-- WORK TO COMPLETE --
Output only the lines below from the one containing "OnlyRing n s u ∧ u.cmds" to the one containing "Memory.wfFrom a m = true", exactly as written, both ends kept.
--- RECORDS PROVIDED ---
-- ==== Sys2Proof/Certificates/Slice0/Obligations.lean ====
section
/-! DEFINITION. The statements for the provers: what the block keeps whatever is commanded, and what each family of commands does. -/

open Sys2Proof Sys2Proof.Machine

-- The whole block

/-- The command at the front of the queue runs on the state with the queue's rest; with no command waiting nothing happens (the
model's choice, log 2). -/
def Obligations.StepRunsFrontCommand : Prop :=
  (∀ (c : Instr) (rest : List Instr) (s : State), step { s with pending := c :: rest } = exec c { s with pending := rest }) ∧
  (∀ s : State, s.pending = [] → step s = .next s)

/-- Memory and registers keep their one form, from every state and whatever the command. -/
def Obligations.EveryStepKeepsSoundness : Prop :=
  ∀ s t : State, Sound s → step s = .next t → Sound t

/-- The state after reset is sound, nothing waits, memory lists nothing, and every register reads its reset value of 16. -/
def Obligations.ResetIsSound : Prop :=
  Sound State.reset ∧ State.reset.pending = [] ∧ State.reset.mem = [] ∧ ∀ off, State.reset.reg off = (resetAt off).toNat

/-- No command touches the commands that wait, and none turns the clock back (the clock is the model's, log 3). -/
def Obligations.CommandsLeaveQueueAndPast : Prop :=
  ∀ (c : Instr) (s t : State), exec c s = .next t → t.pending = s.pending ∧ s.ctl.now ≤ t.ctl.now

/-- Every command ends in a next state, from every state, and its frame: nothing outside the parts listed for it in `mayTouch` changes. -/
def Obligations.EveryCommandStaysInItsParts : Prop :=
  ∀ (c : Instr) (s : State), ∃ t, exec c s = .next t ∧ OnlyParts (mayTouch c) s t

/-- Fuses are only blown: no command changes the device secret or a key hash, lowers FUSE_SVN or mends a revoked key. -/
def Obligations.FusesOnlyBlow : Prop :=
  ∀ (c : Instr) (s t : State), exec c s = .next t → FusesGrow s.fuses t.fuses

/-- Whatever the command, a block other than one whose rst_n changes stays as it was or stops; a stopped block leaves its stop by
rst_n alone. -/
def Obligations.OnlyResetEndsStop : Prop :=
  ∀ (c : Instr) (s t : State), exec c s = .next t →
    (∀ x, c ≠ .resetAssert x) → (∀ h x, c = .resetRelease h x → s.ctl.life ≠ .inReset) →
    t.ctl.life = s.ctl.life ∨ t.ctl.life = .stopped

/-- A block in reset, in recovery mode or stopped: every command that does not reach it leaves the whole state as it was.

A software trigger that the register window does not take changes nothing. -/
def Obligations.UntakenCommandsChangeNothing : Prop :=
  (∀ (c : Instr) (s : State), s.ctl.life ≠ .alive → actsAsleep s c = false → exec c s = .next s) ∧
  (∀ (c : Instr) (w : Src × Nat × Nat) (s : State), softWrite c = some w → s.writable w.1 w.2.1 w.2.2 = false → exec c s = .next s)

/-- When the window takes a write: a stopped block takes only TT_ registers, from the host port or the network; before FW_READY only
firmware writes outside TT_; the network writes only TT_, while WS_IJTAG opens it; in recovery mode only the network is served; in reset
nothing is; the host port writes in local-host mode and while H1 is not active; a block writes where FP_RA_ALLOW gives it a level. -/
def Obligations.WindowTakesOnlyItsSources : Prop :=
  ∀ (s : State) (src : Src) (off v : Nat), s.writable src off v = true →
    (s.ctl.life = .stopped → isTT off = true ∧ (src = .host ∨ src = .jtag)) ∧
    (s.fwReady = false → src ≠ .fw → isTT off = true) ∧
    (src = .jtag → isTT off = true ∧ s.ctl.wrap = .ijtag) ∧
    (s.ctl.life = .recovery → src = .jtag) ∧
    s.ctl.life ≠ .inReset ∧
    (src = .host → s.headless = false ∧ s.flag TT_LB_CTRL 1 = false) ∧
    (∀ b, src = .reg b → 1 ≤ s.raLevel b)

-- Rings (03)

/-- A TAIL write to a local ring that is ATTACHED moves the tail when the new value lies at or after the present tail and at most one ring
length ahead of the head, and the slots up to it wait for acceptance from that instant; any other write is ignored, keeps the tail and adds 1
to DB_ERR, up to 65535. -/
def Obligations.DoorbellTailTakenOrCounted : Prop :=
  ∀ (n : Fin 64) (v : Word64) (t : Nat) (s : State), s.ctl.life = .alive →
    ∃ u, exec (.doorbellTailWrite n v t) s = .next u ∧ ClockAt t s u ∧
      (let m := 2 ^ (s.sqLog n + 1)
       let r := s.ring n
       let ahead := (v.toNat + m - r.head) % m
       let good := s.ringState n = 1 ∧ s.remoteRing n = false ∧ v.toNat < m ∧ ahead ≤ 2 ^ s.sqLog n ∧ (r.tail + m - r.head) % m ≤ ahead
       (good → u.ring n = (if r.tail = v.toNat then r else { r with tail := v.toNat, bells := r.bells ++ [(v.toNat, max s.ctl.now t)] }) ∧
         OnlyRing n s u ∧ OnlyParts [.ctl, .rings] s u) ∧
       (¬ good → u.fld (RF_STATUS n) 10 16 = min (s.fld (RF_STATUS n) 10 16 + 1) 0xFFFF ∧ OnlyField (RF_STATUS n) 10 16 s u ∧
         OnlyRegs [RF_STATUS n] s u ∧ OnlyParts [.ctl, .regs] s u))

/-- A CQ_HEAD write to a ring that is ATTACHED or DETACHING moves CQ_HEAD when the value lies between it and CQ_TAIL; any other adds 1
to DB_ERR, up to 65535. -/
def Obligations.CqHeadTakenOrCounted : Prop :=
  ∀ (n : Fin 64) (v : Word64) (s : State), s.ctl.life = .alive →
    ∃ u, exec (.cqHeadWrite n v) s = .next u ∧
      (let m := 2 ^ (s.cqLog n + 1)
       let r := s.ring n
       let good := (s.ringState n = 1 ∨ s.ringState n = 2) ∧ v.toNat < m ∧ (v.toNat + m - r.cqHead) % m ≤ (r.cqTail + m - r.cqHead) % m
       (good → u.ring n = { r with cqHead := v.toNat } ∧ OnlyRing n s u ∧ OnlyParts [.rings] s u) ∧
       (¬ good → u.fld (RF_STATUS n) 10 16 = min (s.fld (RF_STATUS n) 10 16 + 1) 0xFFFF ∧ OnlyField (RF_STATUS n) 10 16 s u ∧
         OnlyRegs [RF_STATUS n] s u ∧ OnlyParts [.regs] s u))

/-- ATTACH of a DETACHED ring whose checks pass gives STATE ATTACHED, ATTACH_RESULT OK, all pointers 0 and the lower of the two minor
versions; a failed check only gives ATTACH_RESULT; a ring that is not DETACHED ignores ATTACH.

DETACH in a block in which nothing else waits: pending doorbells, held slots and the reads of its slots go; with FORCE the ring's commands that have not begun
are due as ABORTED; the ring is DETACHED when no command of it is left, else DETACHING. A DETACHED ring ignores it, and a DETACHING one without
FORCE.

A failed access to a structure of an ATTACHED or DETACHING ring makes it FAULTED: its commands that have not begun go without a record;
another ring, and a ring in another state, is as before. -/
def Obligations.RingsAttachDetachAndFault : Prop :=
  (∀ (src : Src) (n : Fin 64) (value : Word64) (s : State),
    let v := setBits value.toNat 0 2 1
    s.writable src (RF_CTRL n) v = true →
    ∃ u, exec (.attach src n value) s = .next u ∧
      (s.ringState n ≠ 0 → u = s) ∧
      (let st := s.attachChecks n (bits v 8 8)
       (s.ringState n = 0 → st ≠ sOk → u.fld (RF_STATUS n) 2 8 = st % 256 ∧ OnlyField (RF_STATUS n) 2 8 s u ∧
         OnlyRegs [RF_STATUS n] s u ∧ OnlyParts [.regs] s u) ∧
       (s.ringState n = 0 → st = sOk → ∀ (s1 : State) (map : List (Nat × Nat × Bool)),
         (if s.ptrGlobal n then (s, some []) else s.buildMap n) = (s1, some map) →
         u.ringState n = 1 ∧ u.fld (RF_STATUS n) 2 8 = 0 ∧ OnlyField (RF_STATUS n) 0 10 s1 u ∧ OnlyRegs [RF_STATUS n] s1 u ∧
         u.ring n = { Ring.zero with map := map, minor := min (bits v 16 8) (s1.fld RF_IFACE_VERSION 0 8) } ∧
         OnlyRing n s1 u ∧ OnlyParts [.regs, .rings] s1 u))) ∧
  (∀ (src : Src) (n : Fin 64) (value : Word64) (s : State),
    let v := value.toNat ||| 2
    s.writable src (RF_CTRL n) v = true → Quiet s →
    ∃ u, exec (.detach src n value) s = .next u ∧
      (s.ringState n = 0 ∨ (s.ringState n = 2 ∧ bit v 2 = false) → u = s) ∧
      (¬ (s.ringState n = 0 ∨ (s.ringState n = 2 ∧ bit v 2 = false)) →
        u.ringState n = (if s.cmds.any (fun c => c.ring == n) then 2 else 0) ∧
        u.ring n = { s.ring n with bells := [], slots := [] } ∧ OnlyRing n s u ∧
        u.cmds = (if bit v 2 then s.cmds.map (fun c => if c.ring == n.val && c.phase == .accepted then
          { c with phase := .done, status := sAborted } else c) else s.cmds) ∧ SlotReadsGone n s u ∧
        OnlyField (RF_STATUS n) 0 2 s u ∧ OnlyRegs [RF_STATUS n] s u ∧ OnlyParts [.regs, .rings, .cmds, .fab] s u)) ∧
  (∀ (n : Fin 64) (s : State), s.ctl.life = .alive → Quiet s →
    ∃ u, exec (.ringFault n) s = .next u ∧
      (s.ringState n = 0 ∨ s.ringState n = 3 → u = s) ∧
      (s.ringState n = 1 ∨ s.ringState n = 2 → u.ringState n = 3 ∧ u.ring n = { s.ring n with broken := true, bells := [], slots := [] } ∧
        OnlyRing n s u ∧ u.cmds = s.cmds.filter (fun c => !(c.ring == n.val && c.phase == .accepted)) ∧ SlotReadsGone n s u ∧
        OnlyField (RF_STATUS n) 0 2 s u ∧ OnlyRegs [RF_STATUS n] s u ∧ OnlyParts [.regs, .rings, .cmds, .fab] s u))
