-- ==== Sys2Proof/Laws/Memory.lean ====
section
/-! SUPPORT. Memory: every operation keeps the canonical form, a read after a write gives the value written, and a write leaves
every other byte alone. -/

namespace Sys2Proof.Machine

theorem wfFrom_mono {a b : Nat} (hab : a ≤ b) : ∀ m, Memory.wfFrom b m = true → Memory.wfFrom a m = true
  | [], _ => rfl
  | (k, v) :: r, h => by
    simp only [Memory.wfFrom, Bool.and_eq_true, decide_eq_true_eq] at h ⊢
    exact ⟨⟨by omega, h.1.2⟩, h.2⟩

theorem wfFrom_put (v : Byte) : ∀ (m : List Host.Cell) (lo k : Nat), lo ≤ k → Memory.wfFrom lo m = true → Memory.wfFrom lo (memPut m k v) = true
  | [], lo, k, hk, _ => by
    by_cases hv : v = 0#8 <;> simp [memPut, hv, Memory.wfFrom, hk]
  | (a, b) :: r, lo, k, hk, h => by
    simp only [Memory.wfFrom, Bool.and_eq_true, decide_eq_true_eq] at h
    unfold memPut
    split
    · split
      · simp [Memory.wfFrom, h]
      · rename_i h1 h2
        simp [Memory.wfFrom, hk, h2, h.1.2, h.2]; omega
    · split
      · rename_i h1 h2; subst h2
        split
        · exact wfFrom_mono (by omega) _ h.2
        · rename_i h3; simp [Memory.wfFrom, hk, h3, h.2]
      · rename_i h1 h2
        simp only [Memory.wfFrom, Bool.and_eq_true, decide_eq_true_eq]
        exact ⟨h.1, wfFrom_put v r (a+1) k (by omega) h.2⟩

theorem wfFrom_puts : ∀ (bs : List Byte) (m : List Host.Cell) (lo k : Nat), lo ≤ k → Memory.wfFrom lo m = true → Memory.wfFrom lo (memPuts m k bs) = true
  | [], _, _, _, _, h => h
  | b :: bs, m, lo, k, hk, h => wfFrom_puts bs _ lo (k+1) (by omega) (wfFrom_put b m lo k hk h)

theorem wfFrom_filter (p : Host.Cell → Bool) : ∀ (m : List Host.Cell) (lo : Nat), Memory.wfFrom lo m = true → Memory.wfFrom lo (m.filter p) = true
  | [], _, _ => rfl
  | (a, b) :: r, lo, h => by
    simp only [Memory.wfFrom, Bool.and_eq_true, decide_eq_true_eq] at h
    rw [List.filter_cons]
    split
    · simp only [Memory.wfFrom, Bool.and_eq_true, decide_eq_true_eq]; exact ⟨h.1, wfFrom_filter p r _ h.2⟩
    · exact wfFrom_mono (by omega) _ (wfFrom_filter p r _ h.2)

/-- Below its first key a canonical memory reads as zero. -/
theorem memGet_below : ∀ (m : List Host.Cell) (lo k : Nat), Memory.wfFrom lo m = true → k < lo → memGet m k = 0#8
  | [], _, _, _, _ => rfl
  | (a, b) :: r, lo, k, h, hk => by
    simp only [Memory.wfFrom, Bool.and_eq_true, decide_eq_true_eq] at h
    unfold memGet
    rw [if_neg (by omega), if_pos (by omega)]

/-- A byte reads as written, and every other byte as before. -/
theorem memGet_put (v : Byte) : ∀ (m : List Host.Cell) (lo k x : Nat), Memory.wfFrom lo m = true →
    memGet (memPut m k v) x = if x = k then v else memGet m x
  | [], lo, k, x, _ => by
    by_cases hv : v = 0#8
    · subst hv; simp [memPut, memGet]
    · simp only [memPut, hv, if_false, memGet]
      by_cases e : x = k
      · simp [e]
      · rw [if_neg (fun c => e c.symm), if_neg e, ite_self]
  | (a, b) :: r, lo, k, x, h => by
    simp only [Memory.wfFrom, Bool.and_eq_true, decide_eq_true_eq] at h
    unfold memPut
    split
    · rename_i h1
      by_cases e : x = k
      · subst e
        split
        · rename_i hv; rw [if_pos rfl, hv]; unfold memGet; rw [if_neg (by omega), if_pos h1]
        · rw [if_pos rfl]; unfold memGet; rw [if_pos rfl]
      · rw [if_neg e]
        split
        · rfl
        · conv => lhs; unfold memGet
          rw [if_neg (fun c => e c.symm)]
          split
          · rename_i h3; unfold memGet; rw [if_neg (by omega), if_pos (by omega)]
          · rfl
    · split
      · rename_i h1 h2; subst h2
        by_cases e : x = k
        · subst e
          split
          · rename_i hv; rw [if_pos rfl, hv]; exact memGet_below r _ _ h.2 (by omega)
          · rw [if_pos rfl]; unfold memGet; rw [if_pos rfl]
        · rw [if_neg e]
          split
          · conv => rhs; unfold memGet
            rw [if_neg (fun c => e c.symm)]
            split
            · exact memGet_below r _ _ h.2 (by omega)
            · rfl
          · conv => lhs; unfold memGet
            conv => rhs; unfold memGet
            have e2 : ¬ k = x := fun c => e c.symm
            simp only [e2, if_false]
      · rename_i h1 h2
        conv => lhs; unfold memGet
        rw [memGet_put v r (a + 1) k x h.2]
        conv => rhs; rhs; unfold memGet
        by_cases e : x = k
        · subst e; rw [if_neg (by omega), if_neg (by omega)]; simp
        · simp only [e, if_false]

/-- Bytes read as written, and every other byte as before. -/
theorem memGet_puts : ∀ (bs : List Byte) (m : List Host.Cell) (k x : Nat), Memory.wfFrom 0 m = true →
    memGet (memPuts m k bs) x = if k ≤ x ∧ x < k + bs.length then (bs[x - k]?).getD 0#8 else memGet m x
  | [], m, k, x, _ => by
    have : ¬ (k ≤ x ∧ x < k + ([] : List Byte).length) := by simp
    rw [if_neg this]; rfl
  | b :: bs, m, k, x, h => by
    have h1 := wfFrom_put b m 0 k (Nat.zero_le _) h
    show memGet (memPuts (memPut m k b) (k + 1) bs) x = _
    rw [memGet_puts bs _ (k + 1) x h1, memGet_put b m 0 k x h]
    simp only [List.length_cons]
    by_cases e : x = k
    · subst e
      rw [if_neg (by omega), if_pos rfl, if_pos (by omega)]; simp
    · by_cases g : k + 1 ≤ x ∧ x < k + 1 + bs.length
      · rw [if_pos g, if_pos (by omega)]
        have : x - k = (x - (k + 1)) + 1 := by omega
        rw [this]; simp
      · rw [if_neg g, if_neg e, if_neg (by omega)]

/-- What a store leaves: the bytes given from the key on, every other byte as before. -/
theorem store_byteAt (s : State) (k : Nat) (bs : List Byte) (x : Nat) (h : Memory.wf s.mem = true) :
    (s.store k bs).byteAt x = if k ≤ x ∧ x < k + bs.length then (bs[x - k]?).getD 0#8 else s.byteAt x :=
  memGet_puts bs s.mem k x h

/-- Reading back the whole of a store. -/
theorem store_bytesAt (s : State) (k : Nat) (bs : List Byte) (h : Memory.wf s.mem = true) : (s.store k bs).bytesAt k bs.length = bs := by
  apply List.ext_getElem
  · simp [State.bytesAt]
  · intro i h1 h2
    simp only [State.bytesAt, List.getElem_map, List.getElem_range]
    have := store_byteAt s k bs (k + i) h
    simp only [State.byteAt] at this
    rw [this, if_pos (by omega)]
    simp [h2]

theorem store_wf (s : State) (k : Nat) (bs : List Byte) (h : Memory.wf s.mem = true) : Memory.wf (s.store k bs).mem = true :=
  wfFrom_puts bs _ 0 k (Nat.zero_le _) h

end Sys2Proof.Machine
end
---
-- TASK OUTPUT --
        OnlyRing n s u ∧ u.cmds = s.cmds.filter (fun c => !(c.ring == n.val && c.phase == .accepted)) ∧ SlotReadsGone n s u ∧
        OnlyField (RF_STATUS n) 0 2 s u ∧ OnlyRegs [RF_STATUS n] s u ∧ OnlyParts [.regs, .rings, .cmds, .fab] s u))
-- ==== Sys2Proof/Laws/Memory.lean ====
section
/-! SUPPORT. Memory: every operation keeps the canonical form, a read after a write gives the value written, and a write leaves
every other byte alone. -/

namespace Sys2Proof.Machine

theorem wfFrom_mono {a b : Nat} (hab : a ≤ b) : ∀ m, Memory.wfFrom b m = true → Memory.wfFrom a m = true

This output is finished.